WORK INSTRUCTION - In the listing below, find the line that contains "code given. -/" and the line that contains "consumer given. -/". Quote both and every line between them, exactly, and nothing more.

RECORDED INFORMATION -
********************
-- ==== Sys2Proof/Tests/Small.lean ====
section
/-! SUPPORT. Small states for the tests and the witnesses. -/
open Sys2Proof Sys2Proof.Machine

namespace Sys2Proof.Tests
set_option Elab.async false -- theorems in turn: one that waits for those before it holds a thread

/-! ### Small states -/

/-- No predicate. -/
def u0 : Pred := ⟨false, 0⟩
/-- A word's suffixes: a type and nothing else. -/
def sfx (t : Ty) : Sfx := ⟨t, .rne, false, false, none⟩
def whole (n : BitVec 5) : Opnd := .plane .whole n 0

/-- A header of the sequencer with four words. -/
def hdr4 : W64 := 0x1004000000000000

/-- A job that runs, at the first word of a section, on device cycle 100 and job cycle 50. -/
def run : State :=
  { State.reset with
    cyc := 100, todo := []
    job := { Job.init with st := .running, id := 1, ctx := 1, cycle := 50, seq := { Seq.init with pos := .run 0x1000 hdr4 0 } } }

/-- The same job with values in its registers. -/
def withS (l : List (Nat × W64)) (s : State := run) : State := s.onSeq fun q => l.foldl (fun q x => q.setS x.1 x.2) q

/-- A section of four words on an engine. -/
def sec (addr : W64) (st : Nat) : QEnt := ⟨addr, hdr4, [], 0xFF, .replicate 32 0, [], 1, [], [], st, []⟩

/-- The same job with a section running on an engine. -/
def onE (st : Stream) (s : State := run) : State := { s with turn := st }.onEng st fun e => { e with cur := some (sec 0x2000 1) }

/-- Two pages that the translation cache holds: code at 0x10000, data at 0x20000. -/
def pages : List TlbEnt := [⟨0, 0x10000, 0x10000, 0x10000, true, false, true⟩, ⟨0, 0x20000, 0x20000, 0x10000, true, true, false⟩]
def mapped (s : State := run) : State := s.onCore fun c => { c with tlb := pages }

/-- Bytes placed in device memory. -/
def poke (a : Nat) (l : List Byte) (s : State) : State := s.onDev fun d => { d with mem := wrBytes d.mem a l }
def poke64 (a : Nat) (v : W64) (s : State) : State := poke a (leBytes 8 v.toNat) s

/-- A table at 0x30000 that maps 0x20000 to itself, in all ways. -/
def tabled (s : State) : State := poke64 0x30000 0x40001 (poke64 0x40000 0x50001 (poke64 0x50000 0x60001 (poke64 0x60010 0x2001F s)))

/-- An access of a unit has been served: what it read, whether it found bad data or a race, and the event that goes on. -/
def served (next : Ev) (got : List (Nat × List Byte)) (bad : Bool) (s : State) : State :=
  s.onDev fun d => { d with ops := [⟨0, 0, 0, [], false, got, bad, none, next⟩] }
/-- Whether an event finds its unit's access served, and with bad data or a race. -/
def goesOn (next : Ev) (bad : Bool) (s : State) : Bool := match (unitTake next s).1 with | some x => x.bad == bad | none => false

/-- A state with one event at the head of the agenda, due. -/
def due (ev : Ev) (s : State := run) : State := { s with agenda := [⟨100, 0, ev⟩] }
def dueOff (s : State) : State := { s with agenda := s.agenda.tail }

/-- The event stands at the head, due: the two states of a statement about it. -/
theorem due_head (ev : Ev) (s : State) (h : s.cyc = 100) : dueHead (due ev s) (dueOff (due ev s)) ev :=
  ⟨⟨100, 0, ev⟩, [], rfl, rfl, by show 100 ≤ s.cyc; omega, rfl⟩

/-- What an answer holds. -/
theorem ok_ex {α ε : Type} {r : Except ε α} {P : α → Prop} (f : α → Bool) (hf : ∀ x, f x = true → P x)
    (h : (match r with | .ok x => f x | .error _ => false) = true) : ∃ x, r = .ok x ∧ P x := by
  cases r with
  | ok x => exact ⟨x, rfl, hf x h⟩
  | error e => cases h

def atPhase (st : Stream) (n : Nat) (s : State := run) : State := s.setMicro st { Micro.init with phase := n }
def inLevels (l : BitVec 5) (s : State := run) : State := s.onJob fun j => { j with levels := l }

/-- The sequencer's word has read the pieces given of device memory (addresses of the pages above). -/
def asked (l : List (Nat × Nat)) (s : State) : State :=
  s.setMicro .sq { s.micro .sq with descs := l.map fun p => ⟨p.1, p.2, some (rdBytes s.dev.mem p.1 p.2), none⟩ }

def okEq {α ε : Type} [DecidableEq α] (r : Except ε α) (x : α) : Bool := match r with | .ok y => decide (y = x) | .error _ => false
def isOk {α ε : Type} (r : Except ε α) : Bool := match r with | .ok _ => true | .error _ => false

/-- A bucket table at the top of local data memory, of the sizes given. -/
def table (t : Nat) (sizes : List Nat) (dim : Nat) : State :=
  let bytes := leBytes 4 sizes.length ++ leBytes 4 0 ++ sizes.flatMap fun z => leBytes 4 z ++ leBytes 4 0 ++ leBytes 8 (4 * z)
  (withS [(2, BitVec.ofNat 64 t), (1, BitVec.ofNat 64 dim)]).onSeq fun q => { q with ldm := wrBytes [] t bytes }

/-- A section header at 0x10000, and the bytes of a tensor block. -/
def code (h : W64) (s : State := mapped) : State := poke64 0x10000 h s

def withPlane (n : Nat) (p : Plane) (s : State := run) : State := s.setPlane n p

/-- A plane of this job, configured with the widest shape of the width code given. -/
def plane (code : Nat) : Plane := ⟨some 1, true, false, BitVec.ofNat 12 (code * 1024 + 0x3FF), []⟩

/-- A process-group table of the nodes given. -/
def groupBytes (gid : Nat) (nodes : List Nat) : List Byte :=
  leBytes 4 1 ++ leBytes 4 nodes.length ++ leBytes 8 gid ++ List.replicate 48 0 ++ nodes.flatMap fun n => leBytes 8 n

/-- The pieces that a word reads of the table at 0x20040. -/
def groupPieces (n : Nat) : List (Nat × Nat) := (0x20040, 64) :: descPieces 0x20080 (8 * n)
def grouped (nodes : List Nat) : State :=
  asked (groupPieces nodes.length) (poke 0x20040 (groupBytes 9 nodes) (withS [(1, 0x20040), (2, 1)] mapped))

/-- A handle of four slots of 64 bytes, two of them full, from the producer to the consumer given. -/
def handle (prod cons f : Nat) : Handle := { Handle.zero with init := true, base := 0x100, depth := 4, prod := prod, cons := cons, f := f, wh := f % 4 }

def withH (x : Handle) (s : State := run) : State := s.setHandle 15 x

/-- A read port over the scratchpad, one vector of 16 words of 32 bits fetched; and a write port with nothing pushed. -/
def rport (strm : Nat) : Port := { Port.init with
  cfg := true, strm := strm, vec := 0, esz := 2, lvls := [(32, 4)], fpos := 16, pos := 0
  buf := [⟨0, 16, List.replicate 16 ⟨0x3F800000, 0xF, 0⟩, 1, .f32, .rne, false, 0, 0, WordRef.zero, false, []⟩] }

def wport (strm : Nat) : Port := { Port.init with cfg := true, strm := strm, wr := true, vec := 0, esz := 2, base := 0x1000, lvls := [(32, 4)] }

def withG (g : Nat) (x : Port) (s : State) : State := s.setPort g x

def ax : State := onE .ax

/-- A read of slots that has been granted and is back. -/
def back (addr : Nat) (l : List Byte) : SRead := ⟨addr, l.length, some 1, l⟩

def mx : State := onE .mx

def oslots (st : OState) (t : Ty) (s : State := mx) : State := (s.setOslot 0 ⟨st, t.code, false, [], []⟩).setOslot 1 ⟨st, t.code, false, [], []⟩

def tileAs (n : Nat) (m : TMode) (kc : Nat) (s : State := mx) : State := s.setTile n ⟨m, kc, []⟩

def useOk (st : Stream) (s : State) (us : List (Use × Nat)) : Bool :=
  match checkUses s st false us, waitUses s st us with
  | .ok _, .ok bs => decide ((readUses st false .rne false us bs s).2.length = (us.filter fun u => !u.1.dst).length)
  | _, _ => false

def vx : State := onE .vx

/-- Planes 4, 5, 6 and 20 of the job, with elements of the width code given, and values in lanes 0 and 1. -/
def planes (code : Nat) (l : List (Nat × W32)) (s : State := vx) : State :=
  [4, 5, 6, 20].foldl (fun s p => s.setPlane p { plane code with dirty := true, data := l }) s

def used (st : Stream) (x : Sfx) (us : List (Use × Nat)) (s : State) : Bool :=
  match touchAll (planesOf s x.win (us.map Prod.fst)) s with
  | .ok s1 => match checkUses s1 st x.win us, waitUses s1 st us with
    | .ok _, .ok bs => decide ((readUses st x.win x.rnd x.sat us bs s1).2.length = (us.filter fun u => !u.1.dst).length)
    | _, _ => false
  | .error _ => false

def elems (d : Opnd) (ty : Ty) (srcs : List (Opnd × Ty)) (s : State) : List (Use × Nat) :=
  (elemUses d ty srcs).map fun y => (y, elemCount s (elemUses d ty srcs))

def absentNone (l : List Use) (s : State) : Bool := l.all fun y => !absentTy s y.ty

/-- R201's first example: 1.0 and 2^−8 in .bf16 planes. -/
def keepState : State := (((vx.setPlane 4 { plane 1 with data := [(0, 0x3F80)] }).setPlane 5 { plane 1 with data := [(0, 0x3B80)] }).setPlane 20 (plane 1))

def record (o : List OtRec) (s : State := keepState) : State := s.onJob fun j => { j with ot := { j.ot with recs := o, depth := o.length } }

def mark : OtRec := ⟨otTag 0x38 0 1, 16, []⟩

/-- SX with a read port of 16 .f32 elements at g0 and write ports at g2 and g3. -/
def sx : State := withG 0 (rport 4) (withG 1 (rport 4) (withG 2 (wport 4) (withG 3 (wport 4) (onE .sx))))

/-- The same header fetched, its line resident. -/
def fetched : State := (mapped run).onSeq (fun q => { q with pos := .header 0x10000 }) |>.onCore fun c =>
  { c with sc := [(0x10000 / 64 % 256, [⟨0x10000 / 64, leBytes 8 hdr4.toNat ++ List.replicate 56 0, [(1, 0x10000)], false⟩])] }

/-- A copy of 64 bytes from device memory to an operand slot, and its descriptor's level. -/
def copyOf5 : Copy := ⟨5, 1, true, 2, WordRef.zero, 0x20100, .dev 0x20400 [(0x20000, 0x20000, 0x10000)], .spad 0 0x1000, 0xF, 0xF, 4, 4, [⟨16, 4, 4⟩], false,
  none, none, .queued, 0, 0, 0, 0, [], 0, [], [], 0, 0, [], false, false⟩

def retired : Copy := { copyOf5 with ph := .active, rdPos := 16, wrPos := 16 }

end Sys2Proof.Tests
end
********************
ANSWER BOX -
/-- A plane of this job, configured with the widest shape of the width code given. -/
def plane (code : Nat) : Plane := ⟨some 1, true, false, BitVec.ofNat 12 (code * 1024 + 0x3FF), []⟩

/-- A process-group table of the nodes given. -/
def groupBytes (gid : Nat) (nodes : List Nat) : List Byte :=
  leBytes 4 1 ++ leBytes 4 nodes.length ++ leBytes 8 gid ++ List.replicate 48 0 ++ nodes.flatMap fun n => leBytes 8 n

/-- The pieces that a word reads of the table at 0x20040. -/
def groupPieces (n : Nat) : List (Nat × Nat) := (0x20040, 64) :: descPieces 0x20080 (8 * n)
def grouped (nodes : List Nat) : State :=
  asked (groupPieces nodes.length) (poke 0x20040 (groupBytes 9 nodes) (withS [(1, 0x20040), (2, 1)] mapped))

/-- A handle of four slots of 64 bytes, two of them full, from the producer to the consumer given. -/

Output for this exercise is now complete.